━━━━━ Raw data ━━━━━
-- ==== Sys2Proof/Machine/TimerEvents.lean ====
section
/-!
DEFINITION. The events of the part's clocks and timers: the 1 s tick (R30, R52, R125, R180), the end of a plan pass (R57,
R128), the brake frame boundary (R160, R165 to R168), and the expiries of the timers. An expiry acts while its timer
runs (log 1).
-/

namespace Sys2Proof.Machine

/-! ## The 1 s tick -/

/-- The trapped time of a car counts one second (R52). -/
def CarRecord.tick (r : CarRecord) : CarRecord :=
  if isWaitingRescue r.state then { r with trappedTime := min 65535 (r.trappedTime + 1) } else r

/-- A RESCUE_STATE is built and offered to the line of a configured car (R30). -/
def CarBlock.sendRescueState (b : CarBlock) : CarBlock :=
  if b.record.state = .unconfigured then b
  else { b with line := b.line.offerRescueState (.rescueState b.record.state b.record.heldCause) }

/-- ONE_SECOND_TICK (R52, R30, R180, R125; the order is log 17). -/
def execOneSecondTick (s : State) : Host.Outcome State Fault Refusal :=
  runPart s fun p =>
    let p := p.mapCars fun b => { b with record := b.record.tick }
    let p := p.mapCars (·.sendRescueState)
    { p with time := { p.time with sinceTick := 0, flashLit := true } }.askPass .timed

/-- LAMP_FLASH_PHASE (R180): 500 ms after a tick the flashing lamps go out. -/
def execLampFlashPhase (s : State) : Host.Outcome State Fault Refusal :=
  runPart s fun p => { p with time := { p.time with flashLit := false } }

/-! ## The end of a pass -/

/-- A car takes the result of a pass (R57). -/
def Part.takeResult (p : Part) (c : Car) (plan : PlanRecord) : Part :=
  match plan.method with
  | some .none =>
      (p.modRecord c fun r =>
        { r with summary := { r.summary with methodUsed := some .none, landing := plan.target } }).toReleasing c
  | some _ => p.setState c .ready none
  | none => if p.stateOf c = .held then p else p.toHeld c .noMethod

/-- The result of a pass is written for one car (R128 step 1). -/
def Part.writeResult (p : Part) (pass : Pass) (s : CarSnapshot) : Part :=
  let r := planCar p.config.rules pass s
  let p := p.modPlanner s.car fun x => { x with plan := r.plan, weight := r.weight, mask := r.mask }
  p.takeResult s.car r.plan

/-- The next pass, if one waits (R128 step 4). -/
def Part.nextPass (p : Part) : Part :=
  let q := { p with pass := none }
  if p.timedPending then { q with timedPending := false, requestPending := false }.startPass .timed
  else if p.requestPending then { q with requestPending := false }.startPass .requested
  else q

/-- The snapshots of a pass whose cars still take its result (R57, R128). -/
def Part.takers (p : Part) (pass : Pass) : List CarSnapshot := pass.cars.filter fun s => isPlanned (p.car s.car).record

/-- The completion of a pass (R128). The demand of the cars that the results have made READY is judged once the results are
written, before everything that follows them (R146, log 22). -/
def Part.endPass (p : Part) (pass : Pass) : Part :=
  let takers := p.takers pass
  let q := settleDemand p (takers.foldl (fun p s => p.writeResult pass s) p)
  let q := (q.stepCounters pass (takers.map (·.car))).applyCommits
  q.select.nextPass

/-- PASS_END (R128). -/
def execPassEnd (s : State) : Host.Outcome State Fault Refusal :=
  runPart s fun p =>
    match p.pass with
    | some pass => p.endPass pass
    | none => p

/-! ## The brake frame boundary -/

/-- The frame that ends enters the speed window (R43, R160 step 1). -/
def CarInputs.closeFrame (x : CarInputs) (entries : Nat) : CarInputs :=
  let w := x.window ++ [min 65535 x.frameCount.natAbs]
  { x with window := w.drop (w.length - entries), frameCount := 0 }

/-- The probe result that a net travel in mm gives (R61). -/
def probeVerdict (threshold : Nat) (mm : Int) : ProbeResult :=
  if (threshold : Int) ≤ mm then .up else if mm ≤ -(threshold : Int) then .down else .noDrift

/-- The end of a probe at the car record (R61, R48). -/
def Part.probeEnd (p : Part) (c : Car) : Part :=
  if p.stateOf c = .probing then
    let verdict := probeVerdict p.globals.probeThreshold (countToMm (p.entry c).ppm (p.car c).inputs.move.travel)
    (p.modRecord c fun r => { r with probeResult := some verdict }).change c (·.toAssessing c)
  else p

/-- A frame of a probe ends (R165). -/
def Part.judgeProbe (p : Part) (c : Car) : Part :=
  if (p.car c).brake.framesOpen = p.globals.probeFrames then (p.closeBrake c).probeEnd c else p

/-- An overspeed (R168): both channels become LOCKED, then OVERSPEED reaches the car record (R78). -/
def Part.overspeed (p : Part) (c : Car) : Part :=
  let p := p.modBrake c (·.lock)
  if p.stateOf c = .lowering then p.change c (·.toFailed c .overspeed) else p

/-- A frame of a lowering ends: the speed is measured, recorded and judged (R166, R167). -/
def Part.regulate (p : Part) (c : Car) : Part :=
  let w := (p.car c).inputs.window
  let e := p.entry c
  let speed := measuredSpeed e p.globals w.sum w.length
  let p := p.modBrake c fun b => { b with lastSpeed := some (min 65535 speed) }
  if e.overspeed < speed then p.overspeed c
  else p.modBrake c fun b =>
    let share := regulatedShare e p.globals speed b.shadowA
    if share = b.shadowA then b else b.setShadow e share

/-- The frame end of one car (R160 step 2). -/
def Part.frameEnd (p : Part) (c : Car) : Part :=
  let b := (p.car c).brake
  if b.channelA = .open ∧ b.started then
    let p := p.modBrake c fun b => { b with framesOpen := bump 65535 b.framesOpen }
    match b.opening with
    | some .lowering => p.regulate c
    | some .probe => p.judgeProbe c
    | none => p
  else p

/-- The frame start of one car (R160 step 3): the first frame of an opening empties the speed window (R43). -/
def CarBlock.frameStart (b : CarBlock) : CarBlock :=
  { b with
    brake := b.brake.frameStart
    inputs := if b.brake.channelA = .open ∧ !b.brake.started then { b.inputs with window := [] } else b.inputs }

/-- One car at a frame boundary (R160). -/
def Part.boundary (p : Part) (c : Car) : Part :=
  ((p.modInputs c (·.closeFrame p.globals.window)).frameEnd c).modCar c (·.frameStart)

/-- FRAME_BOUNDARY (R160): each car in the order of its number (log 20). -/
def execFrameBoundary (s : State) : Host.Outcome State Fault Refusal :=
  runPart s fun p =>
    let p := allCars.foldl (fun p c => p.boundary c) p
    { p with time := { p.time with sinceFrame := 0 } }

/-- BRAKE_SHARE_END (R161): the active share of a channel ends within the frame. -/
def execBrakeShareEnd (c : Car) (channel : Channel) (s : State) : Host.Outcome State Fault Refusal :=
  runPart s fun p => p.modBrake c (·.shareEnd channel)

/-! ## Timers of the car record -/

/-- CONFIRM_TIMER_EXPIRY (R55, R56). -/
def execConfirmTimerExpiry (c : Car) (s : State) : Host.Outcome State Fault Refusal :=
  runPart s fun p =>
    if p.stateOf c = .confirming ∧ (p.car c).record.confirmTimer.isSome then (p.trap c).change c (·.toAssessing c) else p

/-- RETRY_TIMER_EXPIRY (R73). -/
def execRetryTimerExpiry (c : Car) (s : State) : Host.Outcome State Fault Refusal :=
  runPart s fun p =>
    if p.stateOf c = .failed ∧ (p.car c).record.retryTimer.isSome then p.change c (·.toAssessing c) else p

/-- ACK_TIMER_EXPIRY (R68): a CANCEL, then FAILED(NO_ACK). -/
def execAckTimerExpiry (c : Car) (s : State) : Host.Outcome State Fault Refusal :=
  runPart s fun p =>
    if p.stateOf c = .driving ∧ (p.car c).record.ackTimer.isSome then
      (p.cancelIfDriving c).change c (·.toFailed c .noAck)
    else p

/-- MOVE_TIMER_EXPIRY (R69): a CANCEL, then FAILED(DRIVE_TIMEOUT). -/
def execMoveTimerExpiry (c : Car) (s : State) : Host.Outcome State Fault Refusal :=
  runPart s fun p =>
    if p.stateOf c = .driving ∧ (p.car c).record.moveTimer.isSome then
      (p.cancelIfDriving c).change c (·.toFailed c .driveTimeout)
    else p

/-- DWELL_TIMER_EXPIRY (R63): RELEASING by its entry check, whose first test is the zone level (R65). -/
def execDwellTimerExpiry (c : Car) (s : State) : Host.Outcome State Fault Refusal :=
  runPart s fun p =>
    if p.stateOf c = .levelling ∧ (p.car c).record.dwellTimer.isSome then p.change c (·.toReleasing c) else p

/-- A car in LEVELLING is judged still moving at its slip limit (R64). -/
def stillMoving (r : CarRecord) (stopDwell : Nat) : Bool := r.motionAge.any fun age => decide (age < stopDwell)

/-- SLIP_TIMER_EXPIRY (R64, R171). -/
def execSlipTimerExpiry (c : Car) (s : State) : Host.Outcome State Fault Refusal :=
  runPart s fun p =>
    if p.stateOf c = .levelling ∧ (p.car c).record.slipTimer.isSome then
      if stillMoving (p.car c).record p.globals.stopDwell then
        (p.modBrake c (·.lock)).change c (·.toFailed c .brakeSlip)
      else p.modRecord c fun r => { r with slipTimer := some (seconds p.globals.slipLimit) }
    else p

/-- GATE_TIMER_EXPIRY (R66). -/
def execGateTimerExpiry (c : Car) (s : State) : Host.Outcome State Fault Refusal :=
  runPart s fun p =>
    if p.stateOf c = .releasing ∧ (p.car c).record.gateTimer.isSome then p.toFailed c .gateTimeout else p

/-! ## Timers of Car Signals -/

/-- UNLOCK_TIMER_EXPIRY (R176). -/
def execUnlockTimerExpiry (c : Car) (s : State) : Host.Outcome State Fault Refusal :=
  runPart s fun p => p.modSignals c fun x => if x.unlockTimer.isSome then x.endPulse else x

/-- The reassurance timer expires: it starts again, and REASSURE is requested unless suppressed (R182). -/
def CarSignals.reassure (x : CarSignals) (g : Globals) : CarSignals :=
  if x.reassurance.isSome then
    let y := { x with reassurance := some (seconds g.reassurance) }
    if x.silenced then y else y.requestTone g .reassure
  else x

/-- REASSURANCE_TIMER_EXPIRY (R182). -/
def execReassuranceTimerExpiry (c : Car) (s : State) : Host.Outcome State Fault Refusal :=
  runPart s fun p => p.modSignals c (·.reassure p.globals)

/-- TONE_SEGMENT_END (R181). -/
def execToneSegmentEnd (c : Car) (s : State) : Host.Outcome State Fault Refusal :=
  runPart s fun p => p.modSignals c (·.segmentEnd p.globals)

/-- TONE_HIGH_LOW_TOGGLE (R181). -/
def execToneHighLowToggle (c : Car) (s : State) : Host.Outcome State Fault Refusal :=
  runPart s fun p => p.modSignals c (·.toggle)

/-! ## Timers of the supply -/

/-- MAINS_STABLE_EXPIRY (R142). -/
def execMainsStableExpiry (s : State) : Host.Outcome State Fault Refusal := runPart s (·.mainsStableExpires)

/-- WAKE_TIMEOUT (R148). -/
def execWakeTimeout (s : State) : Host.Outcome State Fault Refusal := runPart s (·.wakeExpires)

/-- STANDBY_DWELL_EXPIRY (R149). -/
def execStandbyDwellExpiry (s : State) : Host.Outcome State Fault Refusal := runPart s (·.standbyExpires)

end Sys2Proof.Machine
end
━━━━━
Please give the count of lines above with "overspeed", nothing else.

Result for this exercise - 4